Jones personally attends nearly every daylong session, overseeing the completion of more than 2,100 estate plans for police officers, firefighters, paramedics and their families. He has also spent hundreds of hours planning, recruiting and training volunteers for these Saturday sessions.

In recognition of his dedication and hard work, Jones received the Maurice Weigle Exceptional Young Lawyer Award.

Mary Jo Quinn, recipient of this year’s Exelon Outstanding Corporate Counsel Award, does her pro bono work far from the staid corporate world of Allstate in suburban Northbrook. She began by recruiting and organizing her fellow Allstate attorneys to volunteer with her at Cabrini Green Legal Aid’s expungement help desk at the Daley Center.

Fifty-eight company volunteers have given more than 1,000 hours of pro bono services to clients trying to clear their records so that they can move on and improve their lives and the lives of their families. Now, she and some of her colleagues have added clemency work to their pro bono portfolios.

Clemency, for clients ineligible for expungement or the sealing of a criminal record, requires preparing a petition and representing the client at a formal hearing.

This is work pretty far outside a corporate attorney’s practice. Quinn’s award recognized the fact that not only has she expanded her comfort zone and that of many of her colleagues, she has brought comfort to the clients and families that she and her colleagues help.

Michael Seng — law professor, renaissance man. Seng has spent nearly 50 years in the pursuit of justice, since participating in sit-ins and registering black voters in Mississippi in 1966. As founder and co-executive director of The John Marshall Law School Fair Housing Legal Support Center and Clinic, Seng is nationally recognized for his work in fair housing and predatory lending.

His students learn the issues and law in real time/real life by pro bono work through the clinic. Interested in expanding the rule of law in a formerly communist country, he developed an exchange program at JMLS to bring Czech and Slovak law students to Chicago for a semester every year.

He also accompanies groups of JMLS students to the Czech Republic and Slovakia for several weeks each year to learn about their laws and justice system.

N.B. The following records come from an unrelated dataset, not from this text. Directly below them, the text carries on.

/-- BLK_CTRL.ready of a block (R556, R610, R611). -/
def State.ready (s : State) (b : Nat) : Bool :=
  !s.flc.blocks.contains b && s.blockUp b &&
  (b = Blk.glb || (if s.enabled b then !s.ceWait.contains b else s.blockBusy b))

/-! ## Fields -/

/-- Sum of the bits whose numbers a test accepts. -/
def bitsOf (n : Nat) (p : Nat → Bool) : Nat := (((rangeFrom 0 n).filter p).map (fun i => 2 ^ i)).sum

/-- Busy walkers of a quarter. -/
def State.walkersBusy (s : State) (r : Nat) : Nat :=
  s.reqs.countP (fun q => match q.phase with
    | .walker w => walkerRegion w == r
    | .dirty w => walkerRegion w == r
    | _ => false)

/-- The control context of a function. -/
def State.ctlCtx (s : State) : Who → Option (CtxId × Ctx)
  | .host f => (s.ctxs.find? (fun e => e.2.ctl && e.2.func == f)).map (fun e => (BitVec.ofNat 14 e.1, e.2))
  | _ => none

/-- Code of a link's state (HPX_LSTAT). -/
def LState.code : LState → Nat
  | .down => 0
  | .training => 1
  | .l0 => 2
  | .l0p => 3
  | .l1 => 4
  | .l2 => 5

/-- HPX_LSTAT of a link. -/
def Link.stat (k : Link) : Nat :=
  (if k.frozen then k.cause.toNat else 0xFF) * 2 ^ 16 + b2n k.frozen * 2 ^ 15 + b2n k.drain * 2 ^ 14 + b2n k.dlup * 2 ^ 13
  + b2n k.cxl * 2 ^ 12 + (if k.dlup then 6 else 0) * 2 ^ 8 + (if k.dlup then k.width.toNat else 0) * 8 + k.st.code

/-- Code of a target's state (FTC_TGT). -/
def TgtState.code : TgtState → Nat
  | .absent => 0
  | .active => 1
  | .incompatible => 2
  | .excess => 3
  | .failed => 4

/-- FTC_TGT of a channel. -/
def State.tgtStat (s : State) (c : Nat) : Nat :=
  ((rangeFrom 0 8).map (fun k => (match s.ftc.targets.look (8 * c + k) with
    | some t => t.st.code
    | none => 0) * 2 ^ (3 * k))).sum + ((s.ftc.chrate.look c).getD 0).toNat * 2 ^ 24

/-- Code of an optical link's state (OFP_PORT_STAT). -/
def OState.code : OState → Nat
  | .down => 0
  | .training => 1
  | .attesting => 2
  | .up => 3
  | .degraded => 4
  | .ethUp => 5

/-- OFP_PORT_STAT of a port. -/
def State.portStat (s : State) (p : Nat) : Nat :=
  let xs := (rangeFrom 0 4).map (fun k => (k, s.olink (BitVec.ofNat 6 (4 * p + k))))
  (xs.map (fun e => e.2.st.code * 2 ^ (4 * e.1))).sum + min 8 ((xs.map (fun e => e.2.lanes.toNat)).sum) * 2 ^ 24

/-- Initiator ID of a lock's owner (R558). -/
def LockOwner.id : LockOwner → Nat
  | .queue _ _ i => i.toNat
  | .core n => (initId (.core n)).toNat
  | .pf f => (initId (.host f)).toNat

/-- LKT_INFO of the selected lock; it hides from a PF a lock outside its ranges. -/
def State.lktInfo (s : State) (who : Who) : Nat :=
  let k := s.rf .lktSel 11 0
  let hidden : Bool := match who with
    | .host f => !s.fnLock f k
    | _ => false
  let w := b2n (s.lkt.waiters.any (fun x => x.lk == k)) * 2 ^ 29
  if hidden then 0
  else match s.lock k with
    | none => w
    | some (.held o) => 2 ^ 30 + w + o.id
    | some .abandoned => 2 ^ 31 + w

/-- LKT_INFO_Q, hidden like LKT_INFO. -/
def State.lktInfoQ (s : State) (who : Who) : Nat :=
  let k := s.rf .lktSel 11 0
  let hidden : Bool := match who with
    | .host f => !s.fnLock f k
    | _ => false
  if hidden then 0
  else match s.lock k with
    | some (.held (.queue c q _)) => 2 ^ 19 + q.toNat * 2 ^ 16 + c.toNat
    | _ => 0

/-- LKT_RESULT of a reader. -/
def State.lktResult (s : State) : Who → Nat
  | .host f =>
    let x := s.fn f
    if x.lktValid then 2 ^ 31 + x.lktCode.toNat * 2 ^ 24 + x.lktLk.toNat else 0
  | .core n => match s.lkt.coreRes.look n.toNat with
    | some r => 2 ^ 31 + r.1.toNat * 2 ^ 24 + r.2.toNat
    | none => 0
  | _ => 0

/-- Age of a recovery core in microseconds (R577). -/
def State.beatAge (s : State) (standbyReg : Bool) : Nat :=
  match s.flc.beat standbyReg with
  | some t => min 0xFFFF (s.since t / 1000)
  | none => 0xFFFF

/-- FLC_SRC_CFG of a source. -/
def State.srcView (s : State) (n : Nat) : Nat :=
  match s.srcCfg n with
  | some p => p.2.toNat * 16 + p.1.toNat
  | none => 0

/-- FLC_STAT. -/
def State.flcStat (s : State) : Nat :=
  b2n s.flc.lastgasp * 2 ^ 31 + b2n s.errLow * 2 ^ 30 + b2n s.flc.fallback * 2 ^ 29 + b2n s.flc.spillStop * 2 ^ 28
  + min 0xFFFFF s.flc.unclr.length

/-- Nanoseconds left in a core's mask window. -/
def State.maskLeft (s : State) (c : Core) : Nat := if c.winOpen then min 0xFFFF (c.winEnd.toNat - s.now.toNat) else 0

/-- GLB_PIN_STAT: a line held low by another device is not seen apart. -/
def State.pinStat (s : State) : Nat :=
  bitsOf 8 (fun l => (s.link l).perst) * 2 ^ 8 + b2n (s.hpx.links.any Link.wake) * 16 + b2n (!s.errLow) * 8
  + b2n s.rpc.wrstPin * 2 + b2n s.rpc.rstPin

/-- RPC_BOOT_STAT. -/
def State.bootStat (s : State) : Nat :=
  s.rpc.bootSt.toNat * 2 ^ 8 + min 15 s.rpc.attempts * 16 + b2n s.rpc.fallbackImg * 4 + b2n s.rpc.bootB

/-- First index of a register instance. -/
def ix0 : List Nat → Nat
  | i :: _ => i
  | [] => 0

/-- What a register shows a reader: the value of each field, as its table says. -/
def State.regView (s : State) (who : Who) (r : RegName) (ix : List Nat) : Nat :=
  let i := ix0 ix
  match r with
  | .blkCtrl => s.rf .blkCtrl 1 0 ix + b2n (s.ready i) * 4
  | .smsCntCe => s.mem.ce.toNat
  | .smsCntUe => s.mem.ue.toNat
  | .smsPatrol => s.mem.passes.toNat
  | .ddlCntCorr => s.ddl.corr.toNat
  | .ddlCntUe => s.ddl.ue.toNat
  | .ddlModStat => let m := s.module i; m.die.toNat * 2 ^ 21 + m.retrain.toNat * 2 ^ 8 + m.st.toNat
  | .ddlHbmCfg => match s.ddl.hbm.look i with
    | some g => 2 ^ 15 + g.toNat
    | none => 0
  | .ddlTileCfg => match s.ddl.tiles.look i with
    | some t => 2 ^ 31 + t.1.toNat * 2 ^ 20 + t.2.toNat
    | none => 0
  | .xltInvStat => b2n s.xlt.invBusy * 2 ^ 31 + s.xlt.invResult.toNat
  | .xltTierFree => s.tierFree
  | .xltTierPinned => s.tierPinned
  | .xltWalkBusy => s.walkersBusy 0 + s.walkersBusy 1 * 2 ^ 8 + s.walkersBusy 2 * 2 ^ 16 + s.walkersBusy 3 * 2 ^ 24
  | .xltWalkQueue => s.xlt.walkQ.length
  | .xltFltPending => s.xlt.faults.length
  | .xltFltFlashq => s.fillsActive
  | .xltFltFlashwait => s.xlt.fillWait.length
  | .xltTstFree => 0x7C000 - s.xlt.frames.length
  | .xltTstSeqfree => 0x20000 - s.xlt.seqs.length
  | .dqeResStat =>
    b2n (s.dqe.victim.isSome || s.ctxs.any (fun e => e.2.evict)) * 2 ^ 24
    + (s.ctxs.map (fun e => if e.2.slot.isSome then e.2.queues.countP (fun q => q.rlxGrant) else 0)).sum * 2 ^ 16
    + s.ctxs.countP (fun e => e.2.pin) * 2 ^ 8 + s.ctxs.countP (fun e => e.2.slot.isSome)
  | .dqeWaitStat => s.dqe.bitmap.length * 2 ^ 13 + s.dqe.room.length
  | .dqeCtlCtx => match s.ctlCtx who with
    | some x => 2 ^ 31 + x.1.toNat
    | none => 0
  | .dqeCtlRingLo => match s.ctlCtx who with
    | some x => fld (x.2.q 0).rdva.toNat 31 12 * 2 ^ 12
    | none => 0
  | .dqeCtlRingHi => match s.ctlCtx who with
    | some x => fld (x.2.q 0).rdva.toNat 56 32
    | none => 0
  | .dqeRefcntFree => 0x100000 - s.xlt.counters.length
  | .seCntIssueLo => fld s.issued.toNat 31 0
  | .seCntIssueHi => fld s.issued.toNat 63 32
  | .seCntPfault => s.pfaults.toNat
  | .seSlot => match s.slotCtx i with
    | some c => 2 ^ 16 + c.toNat
    | none => 0
  | .mapChbusy => bitsOf 32 (fun k => s.chanBusy i k)
  | .mapChfail => bitsOf 32 (fun k => s.map.chFail.contains (i, k))
  | .mapBufFree => 4096 - ((s.map.descs.map (fun d => if d.chan.map Prod.fst = some i then d.pool else 0)).sum) * 64
  | .mapPaceCfg => s.rf .mapPaceCfg 15 12 ix * 2 ^ 12 + s.paceCredits i
  | .mapRingTail => (s.ring i).tail.toNat
  | .mapRingHead => (s.ring i).head.toNat
  | .mapRingCqprod => (s.ring i).prod.toNat
  | .mapRingCqcons => (s.ring i).cons.toNat
  | .mapAggStat =>
    (128 - (((s.map.rounds.flatMap (fun e => e.2.parties)).flatMap Party.accepted).length)) * 2 ^ 16 + s.map.rounds.length
  | .pcrBudData => match s.ctx? (BitVec.ofNat 14 (s.rf .pcrBudSel 13 0)) with
    | some x => x.share
    | none => 0
  | .pcrGridLo => fld s.pcr.origin.toNat 31 0
  | .pcrGridHi => fld s.pcr.origin.toNat 63 32
  | .pcrHeatLo => fld s.pcr.heat 31 0
  | .pcrHeatHi => fld s.pcr.heat 63 32
  | .pcrStat =>
    s.pcr.items.length * 2 ^ 16 + b2n s.pcr.stretch * 64
    + (s.ctxs.map (fun e => e.2.queues.countP (fun q => q.highGrant))).sum
  | .pcrDebt => (sat32 s.pcr.debt).toNat
  | .pcrCntLate => s.pcr.late.toNat
  | .pcrCntRefuse => s.pcr.refuse.toNat
  | .ftcStat =>
    if s.ftc.mounted then
      b2n s.ftc.wrstop * 2 ^ 31 + b2n s.ftc.zone.copy1 * 2 ^ 30 + b2n s.ftc.zone.copy0 * 2 ^ 29 + b2n s.ftc.erasing * 2 ^ 28
      + s.ftcChans.length * 2 ^ 16 + s.ftcSpare
    else 0
  | .ftcCapLo => if s.ftc.mounted then fld s.ftcCap 31 0 else 0
  | .ftcCapHi => if s.ftc.mounted then fld s.ftcCap 33 32 else 0
  | .ftcTgt => s.tgtStat i
  | .ftcCntRetry => s.ftc.cntRetry.toNat
  | .ftcCntRebuild => s.ftc.cntRebuild.toNat
  | .ftcCntLost => s.ftc.cntLost.toNat
  | .hpxPortCfg => s.hpx.openB.toNat * 2 ^ 16 + s.hpx.cxlB.toNat * 2 ^ 8 + s.hpx.bifB.toNat
  | .hpxWake => bitsOf 8 (fun l => (s.link l).wake)
  | .hpxLstat => if s.linkExists i then (s.link i).stat else 0
  | .hpxLpm => if s.linkExists i then s.reg .hpxLpm ix else 0
  | .hpxLrel => 0
  | .hpxIntxRaised => if s.linkExists i then (s.link i).raised.toNat else 0
  | .hpxIntxSeen => if s.linkExists i then (s.link i).seen.toNat else 0
  | .hpxHeld => if s.linkExists i then (s.link i).hold.length else 0
  | .crgStat => s.crg.retry.length * 2 ^ 16 + s.crg.tracks.length
  | .crgCntRetry => s.crg.cntRetry.toNat
  | .crgCntBisnp => s.crg.cntBisnp.toNat
  | .crgLcache => s.crg.hca.countP (fun h => h.port == i)
  | .crgSf => s.crg.filter.countP (fun h => h.port == i)
  | .crgMemwinCtrl => s.rf .crgMemwinCtrl 13 0 ix + b2n (s.crg.wins.look (2 * i + ix0 (ix.drop 1))).isSome * 2 ^ 31
  | .ofpTimeStat =>
    s.ofp.offset.toNat * 2 ^ 16 + b2n s.ofp.gm * 8 + b2n s.ofp.unsync * 4 + b2n s.ofp.holdover * 2 + b2n s.ofp.locked
  | .ofpPkg => match s.ofp.pkg with
    | some p => 2 ^ 16 + p.toNat
    | none => 0
  | .ofpCntRetx => s.ofp.cntRetx.toNat
  | .ofpCntNorpt => s.ofp.cntNorpt.toNat
  | .ofpPortStat => s.portStat i
  | .bndStat => s.bnd.moves.length * 2 ^ 16 + s.bnd.vdevs.countP (fun e => e.2.st == .bound)
  | .bndCntMove => s.bnd.cntMove.toNat
  | .icuSwset => 0
  | .icuPend => bitsOf 32 (fun k => s.icu.pend.contains (32 * i + k))
  | .icuActive => bitsOf 32 (fun k => s.icu.isActive (32 * i + k))
  | .icuCoreStat => let c := s.core i; c.active.length * 2 ^ 24 + s.corePrio c * 2 ^ 9 + c.tpr
  | .icuCoreFs => (s.core i).fs.toNat
  | .icuCoreMask => let c := s.core i; c.mth * 2 ^ 16 + s.maskLeft c
  | .icuSrcCfg => s.rf .icuSrcCfg 31 31 ix * 2 ^ 31 + b2n (icuPulseKind i) * 2 ^ 30 + s.rf .icuSrcCfg 23 0 ix
  | .lktReq => 0
  | .lktResult => s.lktResult who
  | .lktInfo => s.lktInfo who
  | .lktInfoQ => s.lktInfoQ who
  | .lktWaitStat => s.lkt.waiters.length
  | .lktCntAbandon => s.lkt.abandoned.toNat
  | .secStat =>
    (match s.sec.sweep with
     | some w => w.ctx.toNat * 16 + 8
     | none => 0)
    + b2n s.claimed * 4 + b2n (s.islandOn 94 && s.sec.entropy) * 2 + b2n (s.islandOn 94 && s.sec.fuses)
  | .secSweepDone => match s.sec.sweep with
    | some w => (sat32 (w.bytes / 2 ^ 20)).toNat
    | none => 0
  | .secScrubPend => (sat32 ((s.sec.scrub.map (fun x => 2 ^ x.lsize)).sum / 2 ^ 20)).toNat
  | .mgtStat =>
    (s.sessionsOn 1).length * 64 + (s.sessionsOn 0).length * 4 + b2n (s.mgt.up.getD 1 false) * 2 + b2n (s.mgt.up.getD 0 false)
  | .flcStat => s.flcStat
  | .flcAck => 0
  | .flcLogProd => s.flc.prod.toNat
  | .flcLogCons => s.flc.cons.toNat
  | .flcLogSpill => s.flc.spill.toNat
  | .flcLogDrop => s.flc.drop.toNat
  | .flcLgCount => s.flc.lg.length
  | .flcLgLost => s.flc.lgLost.toNat
  | .flcLogResume => 0
  | .flcRcCtrl => b2n s.flc.arm * 2 ^ 8 + b2n s.flc.primary
  | .flcRcHb0 => 0
  | .flcRcHb1 => 0
  | .flcRcStat => s.beatAge true * 2 ^ 16 + s.beatAge false
  | .flcFnStat => match who with
    | .host f => b2n (s.fn f).recValid * 2 ^ 31 + (s.fn f).recCount
    | _ => 0
  | .flcFnRec => match who with
    | .host f => if (s.fn f).recValid then fld (s.fn f).recData.toNat (32 * i + 31) (32 * i) else 0
    | _ => 0
  | .flcUnclr => bitsOf 32 (fun k => s.flc.unclr.any (fun u => u.1 == 32 * i + k))
  | .flcLogRec => fld ((s.flc.log.look (s.rf .flcLogRidx 31 0 % logMax)).getD 0).toNat (32 * i + 31) (32 * i)
  | .flcSrcCfg => s.srcView i
  | .flcSrcCnt => ((s.flc.counts.look i).getD 0).toNat
  | .flcLg => fld (s.flc.lg.getD (i / 16) 0).toNat (32 * (i % 16) + 31) (32 * (i % 16))
  | .glbRstCause => s.rpc.cause.toNat
  | .glbRstTimeLo => fld s.rpc.causeTime.toNat 31 0
  | .glbRstTimeHi => fld s.rpc.causeTime.toNat 63 32
  | .rpcWdog => b2n s.rpc.wdogEn * 2 ^ 31 + s.rf .rpcWdog 15 0
  | .rpcWdogKick => 0
  | .rpcBoot => b2n s.rpc.quar * 2 + b2n s.rpc.done
  | .rpcBootStat => s.bootStat
  | .rpcPdStat => bitsOf 32 (fun k => s.rpc.domains.contains (32 * i + k))
  | .rpcIslStat => bitsOf 32 (fun k => s.rpc.islands.contains (32 * i + k))
  | .glbId => 0x2A710000 + Config.stepping.toNat * 2 ^ 8 + Config.metal.toNat
  | .glbSerialLo => fld Config.serial.toNat 31 0
  | .glbSerialHi => fld Config.serial.toNat 63 32
  | .glbTimeLo => fld s.now.toNat 31 0
  | .glbTimeHi => fld s.now.toNat 63 32
  | .glbReady => bitsOf 19 s.ready
  | .glbFrozen => bitsOf 19 (fun b => s.flc.blocks.contains b) * 16 + bitsOf 4 (fun r => s.flc.regions.contains r)
  | .glbPinStat => s.pinStat
  | _ => s.reg r ix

In his spare time, Seng established the school’s Restorative Justice Project to help sensitize law students and the legal community to the benefits of a preventative approach to criminal justice.

His students, while noting his obvious intelligence, love him for his approachability, patience and sense of fun. His international and national accomplishments, along with his legacy of caring and overriding emphasis on pro bono and the benefits of giving to others, earned Seng this year’s Leonard Jay Schrager Award of Excellence.

While the accomplishments of these four attorneys seem daunting, what they really did was let pro bono lead them to greatness.

Follow their lead and let pro bono lead you to greatness, too.